Sim. Hoje, os mais pobres pagam mais impostos, proporcionalmente à renda, do que os mais ricos. Quem ganha até três salários mínimos paga mais imposto do que o empresário que ganha R$ 80 mil. Defendemos aumentar a tributação sobre a renda dos muito ricos e reduzir a tributação sobre o consumo dos trabalhadores. Com isso, você consegue beneficiar 96% da população e passa a tributar pessoas que hoje são menos tributadas do que a média da população. Você simplifica o sistema e distribui renda. Defendemos a retomada da tributação de lucros e dividendos, a atualização da tabela do imposto de renda, para retomar uma política de correção da tabela. Desde que o PT saiu do poder, em 2016, a tabela do imposto de renda não foi corrigida em nenhum ano. Isso faz com que os mais pobres passem a ser mais tributados.

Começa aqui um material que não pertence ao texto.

/-- An enabled loop's LOOKUP or FEEDFWD block names table `t` (R277). -/
def State.tableUsed (s : State) (t : Nat) : Bool :=
  (List.range 128).any fun l => s.lon Reg.LOOP_CFG_EN l && (List.range (s.lv Reg.LOOP_PROG_COUNT l)).any fun i =>
    let b := s.blk (s.lv Reg.LOOP_PROG_FIRST l + i)
    (blkType b == 6 || blkType b == 7) && field b 40 5 == t

/-- FF_TABLE_LOAD (R277). -/
def ffTableLoadEff (n : Nat) (data : ReadRes) (s0 : State) : State :=
  s0.withDesc n 0x52 fun j s =>
    let t := dget j.d 16 0 5
    if dCrx j.d ≠ 0 ∨ dget j.d 16 5 3 ≠ 0 ∨ !dZero j.d 17 24 ∨ !dZero j.d 32 64 ∨ dget j.d 24 0 64 % 4 ≠ 0 then s.complete j St.badDesc
    else s.loadRead s0 12 j (dget j.d 24 0 64) 4096 data fun bs s =>
      if s.tableUsed t then s.loadDone 12 (some 0) j St.refusedState
      else
        let s := (List.range 128).foldl (fun s w => s.eccWrite 2 (ffWord t (8 * w))) s
        { s with ff := tputs 0 s.ff (t * 1024) (leWords 4 1024 bs) }.loadDone 12 (some 4096) j St.ok

def execFfTableLoad (n : Nat) (data : ReadRes) (s : State) : Host.Outcome State Fault Refusal := .next (ffTableLoadEff n data s)

/-- LAW_PARAM (R274): performed, or its refusal. -/
def State.lawParamStatus (s : State) (l : Nat) : Nat :=
  if !s.lon Reg.LOOP_CFG_EN l then St.refusedState else if s.on Reg.LOOP_STAT_ORPHAN l then St.fenced else St.ok

/-- The parameter write of a LAW_PARAM (R274): the value is sign-extended from 24 bits. -/
def State.lawParamWrite (s : State) (l arg : Nat) : State :=
  s.loopWrite l [.param (arg % 256) (unsigned 32 (signed 24 (arg / 256)))]

end Sys2Proof.Machine
end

A campanha pretende retomar também a política de valorização do salário mínimo?
Exato. Um vencedor recente do Nobel de Economia, Alan Krueger, ressaltou a importância do salário mínimo como uma espécie de farol dos rendimentos do trabalho. Ou seja, mesmo quem não tem um salário atrelado ao mínimo se beneficia com o aumento. Porque sinaliza um ganho de rendimento para outras categorias. Se o ganho do salário mínimo é zero, o que acontece? É a realidade de hoje: uma queda da média salarial.

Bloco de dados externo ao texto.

/-- The rows a station writes, and the emitter of one (R129, R130). -/
def State.rows (s : State) (n : Nat) : Nat := s.lv Reg.STN_SCAN_CFG_ROWS n
def State.rowEmitter (s : State) (n r : Nat) : Nat := s.lv Reg.STN_ROW_MAP_EMITTER n r
/-- The row an emitter is mapped to, 0x3F for none (R204). -/
def State.emitterRow (s : State) (n e : Nat) : Nat :=
  ((List.range (min 32 (s.rows n))).find? fun r => s.rowEmitter n r == e).getD 0x3F
def State.emitters (s : State) (n : Nat) : Nat := s.rd Reg.BL_HEAD_ID_HI_EMITTERS n
def State.pool (s : State) (n : Nat) : Nat :=
  s.lv Reg.BL_RELIEF_POOL_LO_POOL_LO n + 2 ^ 32 * s.lv Reg.BL_RELIEF_POOL_HI_POOL_HI n
/-- A pool emitter that is healthy and free (R198). -/
def State.poolFree (s : State) (n e : Nat) : Bool :=
  bitOf (s.pool n) e && !bitOf (s.failed n) e && s.emitterRow n e == 0x3F
def State.reliefFree (s : State) (n : Nat) : Nat := ((List.range 40).filter (s.poolFree n)).length

/-- An emitter has failed (R196, R197): its bit and, where a row maps to it or `always`, an EMITTER_FAIL report. -/
def State.emitterFail (s : State) (n e kind : Nat) : State :=
  let r := s.emitterRow n e
  let s := s.setFailed n (setBit (s.failed n) e true)
  s.headReport n 0x04 St.ok (e + 2 ^ 6 * kind + 2 ^ 8 * r + 2 ^ 14 * s.rd Reg.BL_CHAR_RES_VF n e + 2 ^ 30 * s.rd Reg.BL_CHAR_RES_SLOPE n e)

/-- The identity agrees (R194): FAILED of the valid wear copy, where there is one, is loaded. -/
def State.idAccept (s : State) (n : Nat) : State :=
  let s := s.wr Reg.BL_STAT_ID_AGREE 1 n
  match (s.bls n).wearFail with
  | none => s
  | some m => s.setFailed n m

/-- The identity does not agree (R194). -/
def State.idRefuse (s : State) (n : Nat) : State := s.wr Reg.BL_STAT_ID_AGREE 0 n

/-- The ATTACH report (R204). -/
def State.attachReport (s : State) (n : Nat) (ok : Bool) : State :=
  let b := s.bls n
  let crcOk : Nat := if bytesAt b.ident 0x2A0 4 = crc32c (b.ident.take 0x2A0) then 1 else 0
  s.headReport n 0x01 (if ok then St.ok else St.mismatch)
    (bytesAt b.ident 8 6 + 2 ^ 48 * (byteAt b.ident 7 % 16) + 2 ^ 52 * crcOk + 2 ^ 53 * (if (wearValid b.wearA b.wearB).isSome then 1 else 0))

/-- A head is plugged in and debounced, or unplugged (R188, R203). -/
def hpdChangeEff (n : Nat) (low : Bool) (s : State) : State :=
  if 6 ≤ n ∨ low = s.on Reg.BL_STAT_HEAD_PRESENT n then s
  else if low then
    let s := (s.wr Reg.BL_STAT_HEAD_PRESENT 1 n).setBl n { s.bls n with reading := true, refused := false }
    (s.setCause Src.headDetach n false).blTry n
  else
    let s := (s.wr Reg.BL_STAT_HEAD_PRESENT 0 n).wr Reg.BL_STAT_ID_AGREE 0 n
    let s := s.setBl n { s.bls n with reading := false, refused := false, ident := [], wearA := none, wearB := none, wearFail := none,
                                      charNext := none, wear := none }
    let s := ((s.wr Reg.BL_STAT_CHAR_BUSY 0 n).headReport n 0x02 St.ok 0).blOff n
    if s.isLaid n then s else s.raiseLive Src.headDetach n

def execHpdChange (n : Nat) (low : Bool) (s : State) : Host.Outcome State Fault Refusal := .next (hpdChangeEff n low s)

/-- The identity read ends (R188, R194): `data` is 0x0000–0x02A3, then wear copies A and B. -/
def identityReadDoneEff (n : Nat) (data : Option (List Byte)) (s : State) : State :=
  let b := s.bls n
  if 6 ≤ n ∨ !b.reading ∨ !s.on Reg.BL_STAT_HEAD_PRESENT n then s
  else
    let s := s.setBl n { b with reading := false }
    match data with
    | none =>
      let (v, s) := s.takeFree (2 ^ 52)
      let s := (s.wr Reg.BL_STAT_ID_AGREE 0 n).headReport n 0x01 St.mismatch v
      if s.bst n = Bst.ident then (s.setBl n { s.bls n with refused := true }).blOff n else s
    | some bs =>
      let id := bs.take 676
      let a := (bs.drop 676).take 256
      let c := (bs.drop 932).take 256
      let ok := s.idAgrees n id
      let v := wearValid (wearSeq a) (wearSeq c)
      let failed := v.map fun k => bytesAt (if k = 0 then a else c) 4 5
      let s := s.setBl n { s.bls n with ident := id, wearA := wearSeq a, wearB := wearSeq c, wearFail := failed }
      let s := (s.wr Reg.BL_HEAD_ID_LO_UNIT_ID_LO (bytesAt id 8 4) n).wr Reg.BL_HEAD_ID_HI_UNIT_ID_HI (bytesAt id 12 2) n
      let s := (s.wr Reg.BL_HEAD_ID_HI_RANK (byteAt id 7) n).wr Reg.BL_HEAD_ID_HI_EMITTERS (byteAt id 6) n
      let s := (s.wr Reg.BL_HEAD_ID_HI_KIND (byteAt id 5) n).wr Reg.BL_HEAD_ID_CRC_CAL_CRC (bytesAt id 0x2A0 4) n
      let s := s.attachReport n ok
      if ok then
        let s := s.idAccept n
        let s := if s.bst n = Bst.ident then s.blClock n else s
        s.lenUpdate n
      else
        let s := (s.idRefuse n).setBl n { s.bls n with refused := true }
        if s.bst n = Bst.off then s else s.blOff n

def execIdentityReadDone (n : Nat) (data : Option (List Byte)) (s : State) : Host.Outcome State Fault Refusal :=
  .next (identityReadDoneEff n data s)

/-! ### Training -/

/-- The used lanes (R181). -/
def State.laneMask (s : State) (n : Nat) : Nat := 2 ^ s.lanesUsed n - 1

/-- A head report during training (R188). `report` holds the bits of command 0x01: lane lock [3:0], aligned [4], delay line locked [5]. In
SYNC the link goes UP once every copy has read back equal (R191). -/
def linkTrainProgressEff (n report : Nat) (s : State) : State :=
  if 6 ≤ n then s
  else match s.bst n with
    | 2 => if bitOf report 5 then s.blGo n Bst.lane else s
    | 3 => if (report &&& s.laneMask n) = s.laneMask n then s.blGo n Bst.deskew else s
    | 4 => if bitOf report 4 then (s.blGo n Bst.sync).sendSync n else s
    | 5 =>
      if (s.bls n).sync = 31 then
        let s := (s.blGo n Bst.up).wr Reg.BL_STAT_HEAD_SYNC 1 n
        let s := s.setBl n { s.bls n with upSeen := true, marker := 0, mark := none, pollAt := s.now + 1000000, silent := none, frames := [] }
        s.lenUpdate n
      else s
    | _ => s

def execLinkTrainProgress (n report : Nat) (s : State) : Host.Outcome State Fault Refusal := .next (linkTrainProgressEff n report s)

/-- TRAIN_TIMEOUT, 5 ms per attempt (R188). -/
def linkTrainTimeoutEff (n : Nat) (s : State) : State :=
  let b := s.bls n
  if 6 ≤ n ∨ s.bst n < Bst.clock ∨ s.bst n = Bst.up ∨ s.now < b.since + 5000000 then s
  else if b.attempt < 3 then
    let s := s.blGo n Bst.clock
    s.setBl n { s.bls n with attempt := b.attempt + 1, since := s.now }
  else
    let s := ((s.blGo n Bst.off).lenUpdate n).cnt Reg.BL_CNT_TRAIN_FAIL n
    (s.setBl n { s.bls n with retryAt := some (s.now + 1000000000) }).raise Src.blTrainFail n

def execLinkTrainTimeout (n : Nat) (s : State) : Host.Outcome State Fault Refusal := .next (linkTrainTimeoutEff n s)

/-- The scan PLL is unlocked, or the sideband has been silent for 3 ms (R188). -/
def State.retrainDue (s : State) (n : Nat) : Bool :=
  !s.on Reg.SPLL_STAT_LOCKED n || (match (s.bls n).silent with | some t => decide (t + 3000000 ≤ s.now) | none => false)

/-- A silent sideband or the scan PLL drops the link from UP to CLOCK (R188); lane errors do so as they are reported (`sbHandle`). -/
def linkRetrainEff (n : Nat) (s : State) : State := if 6 ≤ n ∨ !s.retrainDue n then s else s.blRetrain n

def execLinkRetrain (n : Nat) (s : State) : Host.Outcome State Fault Refusal := .next (linkRetrainEff n s)

/-- One second after a training failure (R188). -/
def beamLinkTrainRetryEff (n : Nat) (s : State) : State :=
  match (s.bls n).retryAt with
  | none => s
  | some t => if 6 ≤ n ∨ s.now < t then s else (s.setBl n { s.bls n with retryAt := none }).blTry n

def execBeamLinkTrainRetry (n : Nat) (s : State) : Host.Outcome State Fault Refusal := .next (beamLinkTrainRetryEff n s)

/-- A commit has applied to station `n` (R180, R188, R191, R194, R201, R203); `old` is the state before. A head whose identity no
longer agrees leaves service; one whose description has changed has its identity read again. -/
def State.blCommit (s : State) (old : State) (n : Nat) : State :=
  let ch (f : Fld) : Bool := s.lv f n != old.lv f n
  let s := if ch Reg.BL_CFG_PORT then s.blOff n else s
  let s := if ch Reg.BL_CFG_LANES || ch Reg.BL_CFG_RATE then s.setBl n { s.bls n with laneAt := s.now, pos := 0 } else s
  let desc := ch Reg.BL_CFG_PORT || ch Reg.BL_HEAD_EXP_LO_UNIT_ID_LO || ch Reg.BL_HEAD_EXP_HI_UNIT_ID_HI ||
    ch Reg.BL_HEAD_EXP_HI_RANK || ch Reg.BL_HEAD_EXP_HI_EMITTERS || ch Reg.BL_HEAD_EXP_CRC_CAL_CRC
  let s := if desc && s.on Reg.BL_STAT_HEAD_PRESENT n then
      let s := s.setBl n { s.bls n with refused := false }
      if (s.bls n).ident = [] then (s.setBl n { s.bls n with reading := true }).blTry n true
      else if s.idAgrees n (s.bls n).ident then (s.idAccept n).blTry n true
      else if s.bst n = Bst.off then (s.idRefuse n).blTry n true
      else
        let s := ((s.idRefuse n).attachReport n false).blOff n
        s.setBl n { s.bls n with refused := true }
    else s
  let s := if s.bst n = Bst.sync ∧ (List.range 40).any fun e => [Reg.BL_AMP_CLASS0, Reg.BL_AMP_CLASS1, Reg.BL_AMP_CLASS2,
      Reg.BL_AMP_CLASS3].any fun f => s.lv f n e != old.lv f n e then s.syncOne n 4 else s
  (s.blTry n).lenUpdate n

/-! ### Temperature and characterisation -/

/-- A working sensor's temperature (R200). -/
def State.sensTemp (s : State) (i : Nat) : Option Int :=
  if s.on Reg.THM_SENS_STAT_BROKEN i then none else some (s.rdI Reg.THM_SENS_STAT_TEMP i)

/-- The temperature that R200 judges, `none` where it is missing for 3 ms or its sensor is broken. -/
def State.headTemp (s : State) (n : Nat) : Option Int :=
  let k := s.lv Reg.BL_OT_OT_SRC n
  if k = 0x3F then (if (s.bls n).tempAt + 3000000 ≤ s.now then none else some (s.rdI Reg.BL_STAT_TEMP n))
  else s.sensTemp (8 + k)

/-- Enter or leave the over-temperature pause (R200). -/
def State.otUpdate (s : State) (n : Nat) : State :=
  let t := s.headTemp n
  let v := match t with | none => s.rd Reg.BL_STAT_TEMP n | some t => unsigned 16 t
  let above := match t with | none => true | some t => decide (16 * (s.lv Reg.BL_OT_OT_PAUSE n : Int) < t)
  let below := match t with | none => false | some t => decide (t < 16 * (s.lv Reg.BL_OT_OT_REARM n : Int))
  if !s.on Reg.BL_STAT_OT n && above then (s.wr Reg.BL_STAT_OT 1 n).headReport n 0x07 St.ok (1 + 2 * v)
  else if s.on Reg.BL_STAT_OT n && below then (s.wr Reg.BL_STAT_OT 0 n).headReport n 0x07 St.ok (2 * v)
  else s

O Desenrola, programa de renegociação de dívidas não bancárias para quem ganha até três salários mínimos, precisa da participação do setor financeiro. O setor estaria disposto?

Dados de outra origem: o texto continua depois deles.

/-- A filtered, debounced edge of sheet sensor `i` (R117, R340). -/
def sheetEdgeEff (i : Nat) (level : Bool) (ns : Nat) (s : State) : State :=
  let n := s.lv Reg.IO_SHEET_INPUT i
  if 32 ≤ i ∨ !s.lon Reg.IO_SHEET_EN i ∨ 64 ≤ n ∨ ns < 100 * s.lv Reg.IO_GPIO_CFG_FILT n ∨ ns < 1000 * max 1 (s.lv Reg.IO_SHEET_DEBOUNCE i) then s
  else s.sheetJudge i (level == s.lon Reg.IO_SHEET_COVER_LVL i)

def execSheetEdge (sensor : Nat) (level : Bool) (ns : Nat) (s : State) : Host.Outcome State Fault Refusal :=
  .next (sheetEdgeEff sensor level ns s)

/-! ### Abandonment -/

/-- Step 5 of R120: no station exposes the crossing any more. -/
def abandonCompleteEff (crx : Nat) (s : State) : State :=
  match s.live? crx with
  | none => s
  | some c => if c.abandon = none ∨ s.exposing crx ≠ 0 then s else (s.abandonEnd c).pwrTake

def execAbandonComplete (crx : Nat) (s : State) : Host.Outcome State Fault Refusal := .next (abandonCompleteEff crx s)

/-- The cause of the engine-wide abandonment that starts (R122, R332). -/
def engineCause (m : Nat) : Nat :=
  if bitOf m 0 then Cause.ebb else if bitOf m 1 then Cause.refLoss else if bitOf m 2 then Cause.faultA else Cause.faultB

/-- Edge E of R121: every station is to stop at its next line boundary. -/
def engineAbandonEff (s : State) : State :=
  if s.abCauses = 0 ∨ s.eng.isSome then s
  else
    let cause := engineCause s.abCauses
    let s := s.liveCrx.foldl (fun s c => if c.abandon.isSome then s else s.setCrx { c with expMask := s.exposing c.crx }) s
    let s := (List.range 6).foldl (fun s n => s.stnStop n 4) s
    { s with eng := some ⟨cause, s.now⟩, abCauses := 0 }

def execEngineAbandon (s : State) : Host.Outcome State Fault Refusal := .next (engineAbandonEff s)

/-- 1 ms after E (R121): a station still exposing has its laser enable cut, and stops there. -/
def engineAbandonLaserCutEff (s : State) : State :=
  match s.eng with
  | none => s
  | some a =>
    if s.now < a.start + 1000000 then s
    else
      let s := (List.range 6).foldl (fun s n => if (s.stns n).expo.isSome then (s.lenFall n).stopNow n else s) s
      if s.aLatched then s.lensUpdate else s

def execEngineAbandonLaserCut (s : State) : Host.Outcome State Fault Refusal := .next (engineAbandonLaserCutEff s)

/-- Insert a crossing by its id. -/
def idIns (c : Crossing) : List Crossing → List Crossing
  | [] => [c]
  | d :: ds => if c.crx ≤ d.crx then c :: d :: ds else d :: idIns c ds

/-- Steps 2 to 5 of R121, once every station has stopped; with a class A latch the outputs are held from step 4 on (R331). -/
def engineAbandonShutdownEff (s : State) : State :=
  match s.eng with
  | none => s
  | some a =>
    if (List.range 6).any fun n => (s.stns n).expo.isSome then s
    else
      let s := (List.range 32).foldl (fun s h => s.hvZero h) s
      let s := (List.range 32).foldl (fun s m => s.motStop m 4) s
      let s := (List.range 16).foldl (fun s n => s.drvHalt n false) s
      let s := (List.range 4).foldl (fun s k => s.htrDown k) s
      let s := if s.aLatched then { s with graveHold := true } else s
      let s := (s.liveCrx.foldr idIns []).foldl (fun s c =>
        match s.live? c.crx with
        | none => s
        | some c =>
          if c.state = 1 then s.toDrafted c St.refusedState
          else if c.abandon.isSome then s.abandonEnd c
          else
            let lost := (s.owned c.crx).length
            let s := s.dropOwned c.crx St.abandoned
            let s := c.parts.foldl (fun s p => s.feedDrop p.stn c.crx) s
            match s.live? c.crx with
            | none => s
            | some c => s.abandonEnd { c with abandon := some a.cause, lost := lost }) s
      { s with eng := none }.pwrTake

def execEngineAbandonShutdown (s : State) : Host.Outcome State Fault Refusal := .next (engineAbandonShutdownEff s)

end Sys2Proof.Machine
end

Sim. A ideia é que as empresas que oferecerem os maiores descontos terão preferência para ter acesso aos fundos de crédito. A proposta é uma espécie de Parceria Público-Privada (PPP). O setor público, que vai coordenar, entra capitalizando um fundo garantidor de crédito, para praticamente eliminar o risco de inadimplência e garantir ao setor privado que pode oferecer taxas melhores. As empresas entram oferecendo desconto, prazo e taxa adequados na renegociação de dívidas. E as famílias vão contribuir também, ao pagarem essa renegociação. Temos também a previsão de dar bônus de adimplência. Quem paga certinho vai ter um incentivo no final por terem honrado o compromisso que assumiram.
Como avalia o último mês da campanha? Bolsonaro tem subido, ao passo que Lula tem mantido o patamar de intenção de votos.
Tenho muita esperança. Entendo que a população brasileira compreendeu que o pacote de bondades eleitoreiras do governo Bolsonaro na reta final não é confiável. Ao contrário de Lula, que foi presidente por oito anos e fez essas políticas públicas de maneira perene, não na véspera da eleição. Lula transmite um nível de credibilidade e fala das questões que estão afligindo a vida das pessoas. Lula já passou por isso, foi trabalhador, passou fome, tem uma obsessão em resolver esses temas. Enquanto o Bolsonaro discute disfunção erétil, o Lula está discutindo como resolver fome e desemprego. As pessoas estão cansadas com esse modo de o Bolsonaro governar, afrontando a democracia, as instituições, usando a máquina pública em benefício próprio. Ainda é possível que, no primeiro turno, um grupo de eleitores fale: “Vou votar no Lula porque isso aqui precisa acabar”.